We have them every other weekend. In the summer we have them
a total of five weeks. This isn't every time we have them but often when they are being very hyper, fighting, talking loudly and acting weird all the time he starts to lose it. Eventually he ends up yelling at them over stupid things which really doesn't do anyone any good.
The thing is I tell him to take breaks away and go do something but he feels like he has to get every minute he can with them. Then I say it's quality not quantity and he just still insists he wants to be with them even when he is very frustrated. 
Then I get sick of him yelling and being angry and annoyed and I end up leaving or going in another room. 
I just don't know what to do.
_Posted via Mobile Device_


----------



## Mavash. (Jan 26, 2012)

This isn't your problem to solve. He's stated he wishes to be with them even while angry at them. So you come at it from your boundary place. You say his yelling and being angry is scaring YOU and that when he does it you will leave. Go to that other room, get some headphones, or go somewhere else. Maybe he will make the connection that if it's bad for you it's bad for them too.

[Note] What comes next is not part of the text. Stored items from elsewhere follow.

def planAgrees (s : State) (b : Beat) : Bool :=
  let p := s.thePlan
  s.plan.isSome && decide (b.planId = p.id ∧ b.planVer = p.ver ∧ b.packCrc = packCrc p ∧ b.segSum = segSum p)

def setReady (s : State) (v : Bool) : State :=
  if s.flag F.TWL_STATUS_READY = v then s else twlEvent (s.setFld F.TWL_STATUS_READY (if v then 1 else 0)) 3

def twlJudge (s : State) : State :=
  let ok := s.standby && (match s.twl.peer with | some b => planAgrees s b | none => false)
  let diff := s.standby && (match s.twl.peer with | some b => decide (b.cfgSeq ≠ (s.reg R.CYC_CFG_SEQ).toNat) | none => false)
  let fresh := ok && !s.flag F.TWL_STATUS_PLAN_OK
  let s1 := (s.setFld F.TWL_STATUS_PLAN_OK (if ok then 1 else 0)).setFld F.TWL_STATUS_CFG_DIFF (if diff then 1 else 0)
  let s2 := if fresh then { s1 with twl := { s1.twl with fullApplied := false } } else s1
  setReady s2 (ok && s2.twl.fullApplied && decide (s2.twl.sinceSet ≤ 16))

/-- Every link of a device that takes STANDBY goes DOWN; redundant ones listen (R489). -/
def linksListen (s : State) : State :=
  eachNat (fun t l =>
    let t1 := (linkDown t l 0).setFld (F.SFL_STATUS_DOWN_CAUSE l) 0
    t1.setLnk l { t1.lnk l with socSeen := false, repSeen := false, socHist := [], repHist := [], lineOfs := [] })
    s (List.range 24)

/-- A refused request is counted (R486, R499). -/
def refuse (s : State) : State := s.countReg R.TWL_REFUSE_CNT

/-- The effect of a write of `TWL_CTRL.ROLE` (R486). A claim is judged 3 ms later. -/
def roleWrite (s : State) (r : Nat) : State :=
  let s1 := if r < 3 then s.setFld F.TWL_CTRL_ROLE r else s
  if twlRole s1 ≠ 0 ∨ s1.cycEn = true ∨ s1.twl.claim = true then s1
  else if r = 1 then
    { s1 with twl := { s1.twl with claim := true, claimLost := false } }
  else if r = 2 then
    (match s1.twl.peer with
     | some b =>
       if s1.twlUp = true ∧ b.role = 1 then
         let s2 := linksListen (setRole s1 2)
         twlJudge (s2.setFld F.TWL_STATUS_PAIR_EPOCH b.epoch)
       else refuse s1
     | none => refuse s1)
  else s1

/-- TWL_ROLE_WRITE (R486). -/
def execTwlRoleWrite (r : Fin 4) (s : State) : Outcome :=
  atReg s R.TWL_CTRL ((s.reg R.TWL_CTRL &&& 0xFFFFFFF9) ||| word (2 * r.val)) (roleWrite s r.val)

/-- PRIMARY_CLAIM_END (R486, R487): 3 ms after the write. -/
def execPrimaryClaimEnd (s : State) : Outcome :=
  if !s.twl.claim || s.dbgHalted then .next s
  else if s.twl.claimLost then .next (refuse { s with twl := { s.twl with claim := false } })
  else
    let e := match s.twl.heardEpoch with | some e => nextPair e | none => 1
    .next (setRole (s.setFld F.TWL_STATUS_PAIR_EPOCH e) 1)

/-! ### Heartbeats (R485, R488, R495) -/

/-- Nothing of the cycle happens: a debug halt, PFSTOP, or Rag Doll mode (R78, R537). -/
def State.cycHalted (s : State) : Bool := s.dbgHalted || s.pfstop || s.flag F.SPM_BOOT_STAT_RAGDOLL

/-- The payload of this device's heartbeat. -/
def heartbeat (s : State) : List Byte :=
  let p := s.thePlan
  leBytes 4 (s.reg R.CYC_CYCNUM).toNat ++ leBytes 1 (twlRole s) ++ leBytes 1 (s.fld F.TWL_STATUS_PAIR_EPOCH) ++
    leBytes 2 (healthWord s) ++ leBytes 8 s.cyc.lastSocTb ++ leBytes 4 p.id ++ leBytes 4 p.ver ++ leBytes 4 (packCrc p) ++
    leBytes 4 (segSum p) ++ leBytes 4 (s.reg R.CYC_TRACK_LO).toNat ++ leBytes 4 (s.reg R.CYC_TRACK_HI).toNat ++
    leBytes 4 (if s.standby then s.twl.lastApplied else s.twl.lastSent) ++ leBytes 4 (s.reg R.CYC_CFG_SEQ).toNat ++
    leBytes 4 (if s.service then 1 else 0) ++ leBytes 8 s.boot.fuses.uid

/-- A heartbeat is sent while the TWL is UP. -/
def sendHeartbeat (s : State) : State := if s.twlUp then twlSend s 1 (heartbeat s) else s

/-- HEARTBEAT_MILLISECOND (R485): while no cycle runs. -/
def execHeartbeatMillisecond (s : State) : Outcome :=
  if s.cyc.inCycle && !s.cycHalted then .next s else .next (sendHeartbeat s)

/-- A heartbeat's payload as read. -/
def beatOf (f : TwlFrame) : Beat :=
  { cycle := f.pay 0 4, role := f.pay 4 1 % 4, epoch := f.pay 5 1 % 16, health := f.pay 6 2, tb := f.pay 8 8,
    planId := f.pay 0x10 4, planVer := f.pay 0x14 4, packCrc := f.pay 0x18 4, segSum := f.pay 0x1C 4,
    track := f.pay 0x20 8, set := f.pay 0x28 4, cfgSeq := f.pay 0x2C 4, service := decide (f.pay 0x30 1 % 2 = 1), uid := f.pay 0x34 8 }

/-- This device loses a claim to the partner's heartbeat (R486): it shows PRIMARY already, or a competing claim that wins.
`claim` is the partner's PREF where the partner claims too. -/
def claimLostTo (s : State) (b : Beat) (claim : Option Bool) : Bool :=
  decide (b.role = 1) ||
    (match claim with
     | none => false
     | some pref => if pref = s.flag F.TWL_CTRL_PREF then decide (b.uid < s.boot.fuses.uid) else pref)

/-- Two devices that both hold PRIMARY (R486, R501). -/
def primaryHears (s : State) (b : Beat) : State :=
  let own := s.fld F.TWL_STATUS_PAIR_EPOCH
  if b.role ≠ 1 then s
  else if b.epoch = own then raiseNmi (twlEvent s 2) 4
  else if epochNewer b.epoch own then (setRole s 0).setFld F.TWL_STATUS_PAIR_EPOCH 0
  else s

I swear I think men will rebel against the most reasonable of suggestions from the wives just to prove they can. So let your husband be. Tell him "okay you know best and I have faith you will figure this out". After you've stated your boundary.

Just walk away.


----------



## lamaga (May 8, 2012)

I don't think you can do much. He would obviously benefit from some counseling or parenting classes to learn how to manage his annoyance, but you cannot make him do that.

I think leaving/going into another room is the only thing you can do. Just make it very clear, calmly and kindly, before the kids' next visit, that that will be the consequence.

What a tough spot for you! Sorry...I had an angry, volatile father, and trust me, he is doing more damage to them than he can possibly imagine.


----------



## Mavash. (Jan 26, 2012)

lamaga said:


> I had an angry, volatile father, and trust me, he is doing more damage to them than he can possibly imagine.


Same here. And yes the damage is severe.


----------